Яна не ответила. Она пыталась прорваться сквозь завесу памяти, но пелена не спадала. Она не помнила Игоря, не помнила Гарика, не помнила Новый Афон.
– Молчишь? Кончился театральный пыл?
– Она ничего не помнит.
Лариса Павловна прошла через комнату и села на край кровати.
– А вот и Кобра Удавовна пожаловала. Давно не виделись. Вы то хоть меня узнали?
– Сейчас – да. В музее – нет.
– Изменился?
– Нет. Ты был никчемным бродяжкой, им и остался. Ты затащил Яну в Кашкулакскую пещеру. Она вошла в нее человеком, а вышла тенью. Отец этого не пережил. Я лишилась и дочери, и мужа.
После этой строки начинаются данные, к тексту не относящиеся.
-- ==== Sys2Proof/Machine/State.lean ====
section
/-! DEFINITION. The state of the machine: one package with its cores, its memory and what stands around them.

Everything is plain data. Small tables indexed by number are `Sparse` lists: addresses strictly rising, and no entry
equal to the value an unlisted index reads as. Each structure's docstring names the rules of spec/ that give its
fields; reset values are those of State.reset and of the default values here, and where the spec states none
the log entry 3 names the value. -/

namespace Sys2Proof.Machine

/-- A sparse table: pairs of an index and a value, indices strictly rising. -/
abbrev Sparse (α : Type) := List (Nat × α)

/-! ### Names -/

/-- What holds a bundle (R57), with what is needed to say that it no longer stands. -/
inductive Hold where
  /-- A B = 1 reference to an empty scalar register, by physical number (R63). -/
  | emptyG (phys : Nat)
  /-- A B = 1 reference to an empty vector register (R63). -/
  | emptyV (reg : Nat)
  /-- An occupied vector engine (R124). -/
  | engine (e : Nat)
  /-- A full command queue: 0 M, 1 C0, 2 C1 (R149). -/
  | queue (q : Nat)
  /-- A segment load (R299). -/
  | segment (half : Nat)
  /-- A spill or fill (R84). -/
  | spill
  /-- A JTAB entry load (R87). -/
  | table
  /-- FWAIT on a flag (R324). -/
  | flag (f n : Nat)
  /-- TWAIT on a mask (R200). -/
  | tokenAny (mask : Word)
  /-- TWAITA on a mask (R200). -/
  | tokenAll (mask : Word)
  /-- An arrive on a barrier whose phase is incomplete (R330). -/
  | barrierArrive (b : Nat)
  /-- A wait for a barrier's phase (R330). -/
  | barrierWait (b : Nat)
  /-- A CWAIT that is not granted (R336). -/
  | counter (pa : Nat)
  /-- EXIT, until the tokens retire (R319). -/
  | exit
  /-- IWAIT, until an interrupt is pending (R102). -/
  | iwait
  /-- RGO, while the region is ABORTING (R360). -/
  | region (id : Nat)
  /-- WADD, until a cycle (R383). -/
  | wadd (untilCyc : Nat)
  /-- REL: accesses sent to another package are not performed yet (R195). -/
  | release
  /-- DRAINNT: non-temporal stores are not performed yet (R199). -/
  | drainNt
  /-- ACQ: a load or atomic has not returned yet (R196). -/
  | acquire
  /-- A debug stop holds issue (R380). -/
  | stopped
  /-- Bytes that another package has still to send (R190, R210; log 54): for an entry of a page table the virtual address of
  its walk, else none; their physical address and number. -/
  | remote (va : Option Nat) (pa len : Nat)
  deriving DecidableEq, Repr

/-- How the last issue attempt on a core ended: the model's own field (log 4), from which the bundle rule of R57
and the HOLD code of a sample (R378) are read. -/
inductive Issue where
  /-- It issued, or took effect as an event. -/
  | issued
  /-- It was held. -/
  | held (h : Hold)
  /-- It trapped; the code of R365, and the stage that orders causes (0 decode, 1 FE_EMPTY, 2 execution). -/
  | trapped (code stage : Nat)
  deriving DecidableEq, Repr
– Я затащил? Да это она с детства с папочкой болталась под землей. Я впервые попал в пещеру в 20 лет. Я просил ее не ходить. Умолял. Она разве слушала кого-нибудь? Мажорка. Все на блюдечке! Репетиторы, тренеры, соревнования, театральная студия, гастроли, языковая практика за границей, стажировки в лучших музеях.
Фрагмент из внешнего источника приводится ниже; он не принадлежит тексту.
-- ==== Sys2Proof/Machine/Ops.lean ====
section
/-! DEFINITION. The shared operations over the state: its parts and registers, system registers, landing of results,
taking a trap and returning from one. -/

namespace Sys2Proof.Machine

/-! ### Parts of the state -/

/-- Change the current core. -/
def State.onCore (s : State) (f : Core → Core) : State := { s with core := f s.core }
/-- Change its sequencer. -/
def State.onSeq (s : State) (f : Seq → Seq) : State := s.onCore fun c => { c with seq := f c.seq }
/-- Change its scalar state. -/
def State.onSc (s : State) (f : Scalar → Scalar) : State := s.onCore fun c => { c with sc := f c.sc }
/-- Change its loop state. -/
def State.onLp (s : State) (f : Loops → Loops) : State := s.onCore fun c => { c with lp := f c.lp }
/-- Change its trap state. -/
def State.onTr (s : State) (f : Traps → Traps) : State := s.onCore fun c => { c with tr := f c.tr }
/-- Change its staging state. -/
def State.onSt (s : State) (f : Staging → Staging) : State := s.onCore fun c => { c with st := f c.st }
/-- Change its vector state. -/
def State.onVec (s : State) (f : Vec → Vec) : State := s.onCore fun c => { c with vec := f c.vec }
/-- Change its engines. -/
def State.onEng (s : State) (f : Engines → Engines) : State := s.onCore fun c => { c with eng := f c.eng }
/-- Change its storage. -/
def State.onLoc (s : State) (f : Store → Store) : State := s.onCore fun c => { c with loc := f c.loc }
/-- Change its synchronisation state. -/
def State.onSy (s : State) (f : Sync → Sync) : State := s.onCore fun c => { c with sy := f c.sy }
/-- Change its debug state. -/
def State.onDbg (s : State) (f : Debug → Debug) : State := s.onCore fun c => { c with dbg := f c.dbg }

/-- Put events at the head of the agenda. -/
def State.push (s : State) (es : List Instr) : State := { s with agenda := es ++ s.agenda }

/-- A core by number: the current one, one of the others, or one as it is at reset. -/
def State.coreAt (s : State) (n : Nat) : Core :=
  if s.core.id = n then s.core else (s.others.find? (fun c => c.id == n)).getD { id := n }

/-- Store a core under its number. -/
def State.putCore (s : State) (c : Core) : State :=
  if s.core.id = c.id then { s with core := c }
  else if s.others.any (fun x => x.id == c.id) then
    { s with others := mapIf (fun x => x.id == c.id) (fun _ => c) s.others }
  else { s with others := s.others ++ [c] }

/-- Make another core the current one. -/
def State.focus (s : State) (n : Nat) : State :=
  if s.core.id = n then s
  else { s with core := s.coreAt n, others := s.core :: s.others.filter (fun c => c.id != n) }

/-- Do something as core `n`, then make the core that was current the current one again. -/
def State.asCore (s : State) (n : Nat) (f : State → State) : State := (f (s.focus n)).focus s.core.id

/-- The die of a core (R3). -/
def dieOf (core : Nat) : Nat := core / 32
/-- The cluster instance of a core (R13). -/
def clusterOf (core : Nat) : Nat := core / 4

/-- A die. -/
def State.die (s : State) (d : Nat) : Die := Sparse.get {} s.dies d
/-- Change a die. -/
def State.onDie (s : State) (d : Nat) (f : Die → Die) : State :=
  { s with dies := Sparse.set {} s.dies d (f (s.die d)) }
/-- A cluster. -/
def State.cluster (s : State) (k : Nat) : Cluster := Sparse.get {} s.clusters k
/-- Change a cluster. -/
def State.onCluster (s : State) (k : Nat) (f : Cluster → Cluster) : State :=
  { s with clusters := Sparse.set {} s.clusters k (f (s.cluster k)) }

/-- The DTB of the die of the current core (R22). -/
def State.dtb (s : State) : Nat := (s.die (dieOf s.core.id)).dtb

/-- A handle register. -/
def Core.handle (c : Core) (h : Nat) : Handle := Sparse.get {} c.st.h h
/-- Change a handle register of the current core. -/
def State.onHandle (s : State) (h : Nat) (f : Handle → Handle) : State :=
  s.onSt fun t => { t with h := Sparse.set {} t.h h (f (Sparse.get {} t.h h)) }

/-- A vector engine. -/
def Core.engine (c : Core) (e : Nat) : VEngine := if e = 0 then c.vec.e0 else c.vec.e1
/-- Change a vector engine. -/
def Vec.onEngine (v : Vec) (e : Nat) (f : VEngine → VEngine) : Vec :=
  if e = 0 then { v with e0 := f v.e0 } else { v with e1 := f v.e1 }

/-- A token. -/
def Core.token (c : Core) (t : Nat) : Token := Sparse.get {} c.eng.tok t
/-- Change a token. -/
def Engines.onToken (g : Engines) (t : Nat) (f : Token → Token) : Engines :=
  { g with tok := Sparse.set {} g.tok t (f (Sparse.get {} g.tok t)) }

/-- A loop set. -/
def Loops.set (l : Loops) (n : Nat) : LoopSet := if n = 0 then l.l0 else l.l1
/-- Change a loop set. -/
def Loops.onSet (l : Loops) (n : Nat) (f : LoopSet → LoopSet) : Loops :=
  if n = 0 then { l with l0 := f l.l0 } else { l with l1 := f l.l1 }
/-- ACT1, ACT0 as two bits. -/
def Loops.act (l : Loops) : BitVec 2 := BitVec.ofNat 2 (flg l.l1.act 1 + flg l.l0.act 0)
/-- Set ACT1 and ACT0. -/
def Loops.setAct (l : Loops) (a : BitVec 2) : Loops :=
  { l with l0 := { l.l0 with act := bit a.toNat 0 }, l1 := { l.l1 with act := bit a.toNat 1 } }

/-! ### Registers (R82, R101, R109, R370) -/

/-- The physical register that G number `g` names now (R82): the windows, and the bank of G0 to G7. -/
def Core.phys (c : Core) (g : Nat) : Nat :=
  if g < 8 then (if c.tr.mlvl then 256 + g else if c.tr.ain then 248 + g else g)
  else 8 + (16 * c.sc.depth + g - 8) % 240

/-- The value of G number `g`. -/
def Core.g (c : Core) (g : Nat) : Word := Sparse.get 0 c.sc.g (c.phys g)
/-- G of the current core as a number. -/
def State.gn (s : State) (g : BitVec 5) : Nat := (s.core.g g.toNat).toNat
/-- Empty or full (R62). -/
def Core.gEmpty (c : Core) (g : Nat) : Bool := c.sc.empty.contains (c.phys g)

/-- A predicate: P0 is true, P8 to P15 are SV[7:0] (R109). -/
def Core.pred (c : Core) (n : Nat) : Bool :=
  if n = 0 then true else if n < 8 then c.sc.p.getLsbD n else c.lp.sv.getLsbD (n - 8)

/-- The vector register that number `v` names: V128 to V159 rotate while a pipelined loop runs (R93). -/
def Core.vphys (c : Core) (v : Nat) : Nat :=
  if 128 ≤ v ∧ c.lp.pv then 128 + (v - 128 + c.lp.rrb) % 32 else v
/-- Bytes of a physical vector register. -/
def Core.vbytes (c : Core) (r off n : Nat) : List Byte := Sparse.read 0 c.vec.v (4096 * r + off) n

/-- The largest VL of an element type (R124). -/
def maxVl (t : Nat) : Nat := 4096 / typeBytes t

/-! ### System registers (R120) -/

/-- LSTAT (R96). -/
def Loops.lstat (l : Loops) : Nat :=
  fld l.sv.toNat 32 + fld l.rrb 16 + fld l.iact.toNat 8 + fld l.sact.toNat 6 + fld l.ps 5 + flg l.pv 4 +
    fld l.inner 2 + l.act.toNat

/-- VMODE (R126). -/
def VEngine.vmode (v : VEngine) : Nat :=
  fld v.vl 32 + fld v.fl.toNat 10 + fld v.k4t 8 + flg v.sat 7 + fld v.rm 4 + v.type

/-- SRC: while AIP = 1 the code of the pending interrupt (R327), else that of the last interrupt taken (R103; log 101). -/
def Traps.src (t : Traps) : BitVec 8 := if t.aip then t.apend else t.asrc

/-- ASTAT (R103). -/
def Traps.astat (t : Traps) : Nat := fld t.src.toNat 8 + flg t.ain 2 + flg t.aip 1 + flg t.aie 0

/-- DBGCTL, WSTAT (R376). -/
def Debug.ctl (d : Debug) : Nat :=
  fld d.sper 20 + flg d.bstop 7 + flg d.acyc 6 + flg d.task 5 + flg d.step 4 + flg d.stop 3
def Debug.wstat (d : Debug) : Nat :=
  fld d.fpcnt 32 + flg d.skip 8 + flg d.unscr 7 + flg d.ovf 6 + d.exact.length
Яна сжала виски руками. Она не понимала, что происходит. Боль разрывала голову. Из глубины памяти поднимались тени. Они стремились к свету, требовали осознания. Страх не пускал. Он как безжалостный страж наотмашь рубил любого, кто пытался выбраться наружу.
– Ты мог ее остановить!
– Не мог! Она бы просто спустилась туда без меня. Она была одержима этой пещерой. Доказывала, что сможет узнать ее тайну. Смеялась над рассказами о шамане, кровавых чудовищах, пропавших студентах, девушках, сошедших с ума. Она потащила меня на нижний ярус. Я просто был рядом. Был рядом! Наверху пошел ливень, поднялась вода. Мы перешли на третий уровень и ей неожиданно стало плохо. Раз и все! Упала, затряслась, изо рта пошла пена. Это я вытащил ее на поверхность, хотя вообще не ориентировался в пещерах. Я спас ее, а вы даже не захотели меня выслушать!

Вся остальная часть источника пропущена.